Şanslıydı çünki onu düşünen bir arkadaşa sahipti.
" Sana güveniyorum uzaylı kahramanım. "
Hemen morali yerine gelmişti ve artık o solan yüzünde tekrardan çiçekler açıyordu.
" Önden buyurun o zaman prensesim. "
Yine bu ikili aralarındaki bağın kuvvetli olmasıyla bağlı eğlenip, mutlu ola biliyordular. Çünki daha küçücüklerdi ve hayatın acımasızlıklarının onları ayıra bilme olasılığını daha göremiyordular bile.
" Çoçuklar bizi de bekleyin! "
Arkadan orta yaşlarında güler yüzlü bir kadın ve yanında da tahminen onunla aynı yaşta olan yakışıklı, çekik gözlü beyefendi geliyordu.
Fakat çoçuklar hiç oralı bile değildiler, kendi aralarında konuşup eğleniyordular.
Ne kadar da güzel görüntüydü değil mi?
Fakat tüm bunların hepsi 17 yıl öncesinde, o büyük lunaparka gömüldü. Jazmyn nereden bile bilirdi ki uzaylı kahraman'ı onu terk edecek ve birbirilerini unutacaklar.

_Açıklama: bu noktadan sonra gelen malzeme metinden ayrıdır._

theorem Moves.clr (f : Field) (i j : Nat) (hf : f.area ∈ as) (h : Moves as ps s t) :
    Moves as ps s (t.clr f i j) :=
  h.regs _ (fun g a b hg => by
      have := State.rd_clr t f g i j a b
      rw [if_neg (fun he : f = g ∧ i = a ∧ j = b => hg (he.1 ▸ hf))] at this
      exact this) (fun hw => tableWf_del _ _ hw)

theorem Moves.bump (f : Field) (i j n : Nat) (hf : f.area ∈ as) (h : Moves as ps s t) :
    Moves as ps s (t.bump f i j n) := by
  unfold State.bump; split <;> exact h.wr f i j _ hf

theorem Moves.wrap (f : Field) (i j n : Nat) (hf : f.area ∈ as) (h : Moves as ps s t) :
    Moves as ps s (t.wrap f i j n) := h.wr f i j _ hf

theorem Moves.orBit (f : Field) (i j n : Nat) (hf : f.area ∈ as) (h : Moves as ps s t) :
    Moves as ps s (t.orBit f i j n) := (h.put f i j _ hf).set_prev _

theorem Moves.andNot (f : Field) (i j n : Nat) (hf : f.area ∈ as) (h : Moves as ps s t) :
    Moves as ps s (t.andNot f i j n) := h.wr f i j _ hf

theorem Moves.wrAll (l : List (Field × Nat × Nat × Nat)) (hl : ∀ e ∈ l, e.1.area ∈ as)
    (h : Moves as ps s t) : Moves as ps s (t.wrAll l) := by
  induction l generalizing t with
  | nil => exact h
  | cons e l ih => exact ih (fun x hx => hl x (List.mem_cons_of_mem _ hx)) (h.wr _ _ _ _ (hl e (List.mem_cons_self ..)))

theorem areas_nil : ∀ e ∈ ([] : List (Field × Nat × Nat × Nat)), e.1.area ∈ as := fun _ h => nomatch h

theorem areas_cons {f : Field} {i j v : Nat} {l : List (Field × Nat × Nat × Nat)}
    (h : f.area ∈ as) (hl : ∀ x ∈ l, x.1.area ∈ as) : ∀ x ∈ (f, i, j, v) :: l, x.1.area ∈ as := by
  intro x hx
  rcases List.mem_cons.mp hx with rfl | hx
  · exact h
  · exact hl x hx

/-- Parts other than the numbers, the memory and the presses, set in one update. -/
theorem Moves.update {active' : Option Imposition} {loaded' : Option Imposition} {pendingBytes' : List Byte}
    {jobs' : List Job} {lateXfers' : List LateXfer} {heldAccs' : List HeldAcc} {drains' : List SlotXfer}
    {dirtyOut' : List (Nat × Nat × Nat)} {dirtyShared' : List (Nat × Nat × Nat)}
    {mirrorGot' : List (Nat × Nat × Nat)} {bases' : List (Nat × Nat × BaseEntry)} {mgtLast' : SMap Nat (Nat × Out)} {log' : List CkptRecord}
    {calJobs' : List CalJob} {calRuns' : SMap (Nat × Nat) (List Nat)} {calFails' : SMap (Nat × Nat) Nat}
    {ringErr' : SMap (Nat × Nat) Int} {mislocks' : SMap (Nat × Nat) (List Nat)} {swaps' : List Swap}
    {spareNeeds' : List SpareNeed} {arrivals' : SMap (Nat × Nat × Nat × Nat) Nat}
    {barDone' : SMap (Nat × Nat) Nat} {barSent' : SMap Nat Nat}
    {tokens' : SMap (Nat × Nat × Nat) TokEntry} {links' : SMap Nat Link} {repairMap' : List MapEntry}
    {ceLog' : List CeEntry} {samples' : List PwrSample} {idleDebt' : SMap Nat Int}
    {droops' : SMap Nat (List Nat)} {flashQ' : List FlashJob} {keys' : SMap Nat (List Byte)}
    {images' : SMap Nat (List Byte)} {flashMap' : List MapEntry} {image' : List Byte}
    {upload' : Option (Nat × List Byte)} {snaps' : SMap Nat (Nat × Nat)} {badWords' : List (Nat × Nat)}
    {relays' : List Relay} {early' : List (Nat × List Byte)} {mgtJobs' : List MgtJob}
    {moe' : SMap (Nat × Nat) Placement} {cache' : SMap RKey Nat} {fades' : SMap Nat (List (Nat × Int))}
    {dropped' : List (Nat × Nat)} {out' : List Out} {freeCount' : Nat} {pending' : List Instr}
    (hq : ∀ q, q ∉ ps → q.same t
        ⟨t.regs, t.prev, t.mem, t.presses, active', loaded', pendingBytes', jobs', lateXfers', heldAccs',
        drains', dirtyOut', dirtyShared', mirrorGot', bases', mgtLast', log', calJobs', calRuns', calFails',
        ringErr', mislocks', swaps', spareNeeds', arrivals', barDone', barSent', tokens', links',
        repairMap', ceLog', samples', idleDebt', droops', flashQ', keys', images', flashMap', image',
        upload', snaps', badWords', relays', early', mgtJobs', moe', cache', fades',
        dropped', out', freeCount', pending'⟩)
    (h : Moves as ps s t) : Moves as ps s
        ⟨t.regs, t.prev, t.mem, t.presses, active', loaded', pendingBytes', jobs', lateXfers', heldAccs',
        drains', dirtyOut', dirtyShared', mirrorGot', bases', mgtLast', log', calJobs', calRuns', calFails',
        ringErr', mislocks', swaps', spareNeeds', arrivals', barDone', barSent', tokens', links',
        repairMap', ceLog', samples', idleDebt', droops', flashQ', keys', images', flashMap', image',
        upload', snaps', badWords', relays', early', mgtJobs', moe', cache', fades',
        dropped', out', freeCount', pending'⟩ :=
  h.parts rfl rfl rfl hq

Herşeyi geçtikte, o nereden tüm bu hatıraların birgün gün yüzüne çıkacağını tahmin edebilirdi ki? Yakılmamışmıydı, kül olup gitmemişmiydi?
İsmi?
Onun ismini nasıl unuta bilirdi peki? Yıllarca yokluğuna ağladığı arkadaşının ismini nasıl kazıdığı beyninden ve hatta kalbinden sile bilirdi? Bilmiyordu fakat belki bir gün bilecekdi, bu herşeyin sonu olsa bile...
" Daldın gittin Jazmyn "
Jimin, kızın karşısına dikilerek tüm odağını kendisi yapmak istiyordu.
" Uzaylı... Uzaylı kahramanım... "
Dilinin altından kendiliğinden dökülen kelimeler Jimin'in gözlerinin tamamen şaşkınlıktan açılmasına sebep olmuştu.
" Ne? "
Jimin düştüğü durumdan dolayı tüm bedeni titremeye başlamıştı fakat onu incelemekte olan kızı görür görmez kendisini toparladı.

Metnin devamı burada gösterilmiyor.